[Start of Attachment]
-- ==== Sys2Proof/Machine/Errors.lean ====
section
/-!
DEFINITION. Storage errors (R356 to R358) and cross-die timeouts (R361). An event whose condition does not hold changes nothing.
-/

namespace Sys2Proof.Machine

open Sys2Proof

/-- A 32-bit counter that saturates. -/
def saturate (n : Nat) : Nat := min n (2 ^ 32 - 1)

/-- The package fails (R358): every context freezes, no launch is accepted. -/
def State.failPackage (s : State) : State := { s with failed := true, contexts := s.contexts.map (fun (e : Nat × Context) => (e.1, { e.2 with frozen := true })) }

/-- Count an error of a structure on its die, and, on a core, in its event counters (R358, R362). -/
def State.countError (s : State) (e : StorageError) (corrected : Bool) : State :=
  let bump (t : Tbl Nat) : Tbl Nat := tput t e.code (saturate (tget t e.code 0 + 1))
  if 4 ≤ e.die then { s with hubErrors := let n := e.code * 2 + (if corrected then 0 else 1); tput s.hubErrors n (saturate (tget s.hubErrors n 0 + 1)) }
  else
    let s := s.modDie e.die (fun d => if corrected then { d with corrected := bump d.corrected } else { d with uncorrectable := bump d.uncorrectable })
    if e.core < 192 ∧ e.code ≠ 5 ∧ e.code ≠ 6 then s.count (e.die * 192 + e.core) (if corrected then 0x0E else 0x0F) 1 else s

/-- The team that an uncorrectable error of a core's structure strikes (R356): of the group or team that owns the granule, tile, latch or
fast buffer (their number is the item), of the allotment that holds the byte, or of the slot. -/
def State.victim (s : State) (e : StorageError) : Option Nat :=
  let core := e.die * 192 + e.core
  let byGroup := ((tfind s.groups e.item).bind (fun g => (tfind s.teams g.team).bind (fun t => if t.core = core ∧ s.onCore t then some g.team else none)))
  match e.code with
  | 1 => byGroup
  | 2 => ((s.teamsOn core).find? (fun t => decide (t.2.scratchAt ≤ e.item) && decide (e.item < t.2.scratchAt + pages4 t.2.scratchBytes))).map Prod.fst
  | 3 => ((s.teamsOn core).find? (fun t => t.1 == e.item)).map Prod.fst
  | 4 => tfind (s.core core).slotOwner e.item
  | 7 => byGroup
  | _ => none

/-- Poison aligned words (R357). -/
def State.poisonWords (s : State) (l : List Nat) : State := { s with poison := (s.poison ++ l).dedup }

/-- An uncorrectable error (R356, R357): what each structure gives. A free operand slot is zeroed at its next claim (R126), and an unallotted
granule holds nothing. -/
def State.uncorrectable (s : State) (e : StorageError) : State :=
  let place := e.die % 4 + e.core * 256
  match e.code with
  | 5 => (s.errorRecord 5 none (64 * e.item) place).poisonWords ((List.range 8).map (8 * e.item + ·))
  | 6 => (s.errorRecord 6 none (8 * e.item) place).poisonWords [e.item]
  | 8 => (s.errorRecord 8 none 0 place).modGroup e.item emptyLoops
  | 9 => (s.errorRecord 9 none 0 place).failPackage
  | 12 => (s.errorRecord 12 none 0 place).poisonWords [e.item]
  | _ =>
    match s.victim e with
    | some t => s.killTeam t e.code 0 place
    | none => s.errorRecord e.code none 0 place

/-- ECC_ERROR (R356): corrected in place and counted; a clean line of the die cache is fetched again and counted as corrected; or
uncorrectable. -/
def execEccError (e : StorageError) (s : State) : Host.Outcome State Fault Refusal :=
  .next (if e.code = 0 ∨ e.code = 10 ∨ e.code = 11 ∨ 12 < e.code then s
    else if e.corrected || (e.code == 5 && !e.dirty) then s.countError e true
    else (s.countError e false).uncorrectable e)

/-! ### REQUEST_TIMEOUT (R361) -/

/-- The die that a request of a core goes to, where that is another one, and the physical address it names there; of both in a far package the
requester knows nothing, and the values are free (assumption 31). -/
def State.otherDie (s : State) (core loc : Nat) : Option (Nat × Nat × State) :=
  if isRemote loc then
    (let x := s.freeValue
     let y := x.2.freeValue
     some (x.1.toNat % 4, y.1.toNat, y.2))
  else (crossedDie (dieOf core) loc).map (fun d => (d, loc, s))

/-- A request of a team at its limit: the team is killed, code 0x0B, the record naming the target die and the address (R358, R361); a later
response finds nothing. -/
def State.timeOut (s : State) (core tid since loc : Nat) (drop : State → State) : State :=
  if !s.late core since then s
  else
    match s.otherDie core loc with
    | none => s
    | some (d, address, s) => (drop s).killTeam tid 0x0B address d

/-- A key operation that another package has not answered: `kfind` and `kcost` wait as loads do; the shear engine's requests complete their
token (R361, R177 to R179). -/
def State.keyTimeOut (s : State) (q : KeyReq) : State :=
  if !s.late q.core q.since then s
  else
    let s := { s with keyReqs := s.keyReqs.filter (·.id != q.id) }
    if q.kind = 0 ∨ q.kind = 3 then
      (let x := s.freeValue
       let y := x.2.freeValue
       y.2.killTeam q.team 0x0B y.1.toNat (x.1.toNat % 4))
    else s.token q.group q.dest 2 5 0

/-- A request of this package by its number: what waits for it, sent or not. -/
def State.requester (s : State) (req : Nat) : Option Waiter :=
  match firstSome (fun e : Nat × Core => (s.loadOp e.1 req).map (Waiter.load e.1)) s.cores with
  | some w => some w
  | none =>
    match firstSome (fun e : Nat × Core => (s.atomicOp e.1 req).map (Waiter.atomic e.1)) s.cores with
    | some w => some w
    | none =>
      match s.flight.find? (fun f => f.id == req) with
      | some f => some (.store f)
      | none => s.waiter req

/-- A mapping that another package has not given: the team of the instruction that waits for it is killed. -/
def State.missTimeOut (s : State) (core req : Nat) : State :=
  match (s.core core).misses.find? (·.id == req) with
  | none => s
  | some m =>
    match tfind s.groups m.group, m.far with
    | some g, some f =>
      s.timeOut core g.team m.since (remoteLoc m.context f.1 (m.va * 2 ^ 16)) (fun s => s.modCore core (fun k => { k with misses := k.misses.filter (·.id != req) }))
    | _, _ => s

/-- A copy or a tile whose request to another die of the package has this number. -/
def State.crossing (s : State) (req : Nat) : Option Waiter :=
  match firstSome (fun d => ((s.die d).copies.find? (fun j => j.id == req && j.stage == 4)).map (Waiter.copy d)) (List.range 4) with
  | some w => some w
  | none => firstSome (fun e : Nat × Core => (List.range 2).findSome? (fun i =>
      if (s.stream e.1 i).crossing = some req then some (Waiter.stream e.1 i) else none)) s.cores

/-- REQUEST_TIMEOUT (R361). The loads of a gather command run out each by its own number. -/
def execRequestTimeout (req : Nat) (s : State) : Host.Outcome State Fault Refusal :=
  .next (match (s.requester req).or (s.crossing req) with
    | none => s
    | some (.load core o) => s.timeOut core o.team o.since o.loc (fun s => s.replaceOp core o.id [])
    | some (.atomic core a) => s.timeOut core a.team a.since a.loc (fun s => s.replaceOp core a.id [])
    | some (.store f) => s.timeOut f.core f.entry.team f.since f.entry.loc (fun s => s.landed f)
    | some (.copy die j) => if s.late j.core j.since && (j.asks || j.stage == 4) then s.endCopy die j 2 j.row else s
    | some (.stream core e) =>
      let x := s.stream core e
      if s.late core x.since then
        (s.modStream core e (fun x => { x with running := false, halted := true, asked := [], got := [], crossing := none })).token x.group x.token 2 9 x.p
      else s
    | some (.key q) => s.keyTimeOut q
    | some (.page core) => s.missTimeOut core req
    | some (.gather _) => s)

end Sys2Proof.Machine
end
[End of Attachment]
_Work task_:
Your answer must consist of every line from the listing that holds the string "each".

_Answer for this exercise_:
/-- An uncorrectable error (R356, R357): what each structure gives. A free operand slot is zeroed at its next claim (R126), and an unallotted
/-- REQUEST_TIMEOUT (R361). The loads of a gather command run out each by its own number. -/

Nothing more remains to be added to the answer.